* Record excerpts:
>>

/-- On R326, R327, R329, R332: the Anchor Sync Bus station. -/
def Obligations.SyncBus : Prop := ∀ s : State, s.live →
  -- ASB_TXCMD: BAD_TYPE, BUSY with eight frames of the class waiting, or the frame is queued
  (∀ (r : Req) (w : Word), s.dev.lets r R.ASB_TXCMD →
    (fld w 24 4 ≠ 5 → fld w 24 4 ≠ 6 →
      exec (.asbTxcmd r w) s = .next (s.goes (s.dev.setReg R.ASB_TXRES (pack [(31, 1), (0, 2)])))) ∧
    (fld w 24 4 = 5 ∨ fld w 24 4 = 6 → fld w 0 5 ≤ 16 →
      8 ≤ (s.dev.asb.txq.filter fun e => busClass e.1.type == 2).length →
      exec (.asbTxcmd r w) s = .next (s.goes (s.dev.setReg R.ASB_TXRES (pack [(31, 1), (0, 3)])))) ∧
    (fld w 24 4 = 5 ∨ fld w 24 4 = 6 → fld w 0 5 ≤ 16 →
      (s.dev.asb.txq.filter fun e => busClass e.1.type == 2).length < 8 →
      exec (.asbTxcmd r w) s = .next (s.goes
        ((s.dev.setReg R.ASB_TXRES 0#32).asbQueue
          { type := fld w 24 4, addr := fld w 16 8
            data := ((List.range 4).flatMap fun k => (wordBytes (s.dev.reg (R.ASB_TXD k))).reverse).take
              (fld w 0 5) })))) ∧
  -- at bus idle the station's next frame starts, a FOLLOW filled at its first start; the loser of the arbitration counts it and
  -- keeps its frame, which is the next to start
  (∀ (k : Nat) (f g : BusFrame) (tries : Nat) (rivals : List BusFrame) (d : Dev), s.dev.asbIdle = true → s.dev.pdRun 2 = true →
    s.dev.asb.sending = none → s.dev.asbNext = some k → s.dev.asb.txq.getD k default = (f, tries) → g = s.dev.asbFill f →
    d = { s.dev with asb := { s.dev.asb with quiet := none, cur := some k, txq := s.dev.asb.txq.set k (g, tries) } } →
    (∀ l : List BusFrame, l = rivals.filter (fun r => losesTo (frameBitsOf g) (frameBitsOf r)) → l ≠ [] →
      exec (.asbTxStart rivals) s = .next (s.goes ({ d with asb := { d.asb with
        line := l.foldl (fun b r => alike b (lineBits r)) (lineBits g) } }.bumpF R.ASB_CNT 8 8 1))) ∧
    ((∀ r ∈ rivals, losesTo (frameBitsOf g) (frameBitsOf r) = false) →
      exec (.asbTxStart rivals) s = .next (s.goes
        ({ d with asb := { d.asb with sending := some g, line := lineBits g } }.asbSof g)))) ∧
  -- a frame completes at EOF, after which the line is recessive: errors are counted; another station's PLAN or USER frame is
  -- delivered; an own frame that was acknowledged is done, and one that was not is sent again up to RETRY times
  (∀ d e : Dev, s.dev.asbEn = true → s.dev.pdRun 2 = true →
    d = { s.dev with asb := { s.dev.asb with quiet := some (s.dev.clk - 7 * us) } } →
    e = { s.dev with asb := { s.dev.asb with quiet := some s.dev.clk } } →
    exec (.asbFrameComplete .crcError) s = .next (s.goes (d.bumpF R.ASB_CNT 24 8 1)) ∧
    exec (.asbFrameComplete .stuffError) s = .next (s.goes (e.bumpF R.ASB_CNT 16 8 1)) ∧
    (∀ (src ago : Nat) (f : BusFrame), f.addr = 255 → f.type = 5 ∨ f.type = 6 →
      exec (.asbFrameComplete (.other src f ago)) s = .next (s.goes
        ({ d with asb := { d.asb with line := [false] } }.asbDeliver f))) ∧
    (∀ (k : Nat) (f : BusFrame), s.dev.asb.cur = some k → s.dev.asb.sending = some f → f.type = 5 ∨ f.type = 6 →
      exec (.asbFrameComplete (.own true false)) s = .next (s.goes
        ((d.asbDone k).setReg R.ASB_TXRES 0x80000000#32)) ∧
      (∀ (g : BusFrame) (tries : Nat), s.dev.asb.txq.getD k default = (g, tries) →
        (tries < s.dev.f R.ASB_CFG 16 4 → exec (.asbFrameComplete (.own false false)) s = .next (s.goes
          { d with asb := { d.asb with txq := d.asb.txq.set k (f, tries + 1), sending := none } })) ∧
        (s.dev.f R.ASB_CFG 16 4 ≤ tries → exec (.asbFrameComplete (.own false false)) s = .next (s.goes
          ((d.asbDone k).setReg R.ASB_TXRES 0x80000001#32)))))) ∧
  -- the time master queues a SYNC and a FOLLOW every SYNCINT
  (∀ n, n = s.dev.f R.ASB_SYNCINT 0 16 → s.dev.asbEn = true → s.dev.b R.ASB_CFG 30 = true → n ≠ 0 →
    s.dev.pdRun 2 = true → s.dev.asb.nextSync ≤ s.dev.clk →
    exec .syncInterval s = .next (s.goes
      (({ s.dev with asb := { s.dev.asb with nextSync := s.dev.clk + n * ms } }.asbQueue
        { type := 1, addr := 255, data := [] }).asbQueue { type := 2, addr := 255, data := [] }))) ∧
  -- ASB_RXPOP discards the oldest received frame
  (∀ (r : Req) (f : BusFrame) (l : List BusFrame), s.dev.lets r R.ASB_RXPOP → s.dev.asb.rxq = f :: l →
    exec (.asbRxpop r) s = .next (s.goes { s.dev with asb := { s.dev.asb with rxq := l } }.asbShow))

<<

* Aim of the task: Using only the listing above, restate exactly the lines from the line containing "[(31, 1), (0, 2)])))) ∧" through the line containing "(fld w 0 5)", both included.

* Written response:
      exec (.asbTxcmd r w) s = .next (s.goes (s.dev.setReg R.ASB_TXRES (pack [(31, 1), (0, 2)])))) ∧
    (fld w 24 4 = 5 ∨ fld w 24 4 = 6 → fld w 0 5 ≤ 16 →
      8 ≤ (s.dev.asb.txq.filter fun e => busClass e.1.type == 2).length →
      exec (.asbTxcmd r w) s = .next (s.goes (s.dev.setReg R.ASB_TXRES (pack [(31, 1), (0, 3)])))) ∧
    (fld w 24 4 = 5 ∨ fld w 24 4 = 6 → fld w 0 5 ≤ 16 →
      (s.dev.asb.txq.filter fun e => busClass e.1.type == 2).length < 8 →
      exec (.asbTxcmd r w) s = .next (s.goes
        ((s.dev.setReg R.ASB_TXRES 0#32).asbQueue
          { type := fld w 24 4, addr := fld w 16 8
            data := ((List.range 4).flatMap fun k => (wordBytes (s.dev.reg (R.ASB_TXD k))).reverse).take
              (fld w 0 5) })))) ∧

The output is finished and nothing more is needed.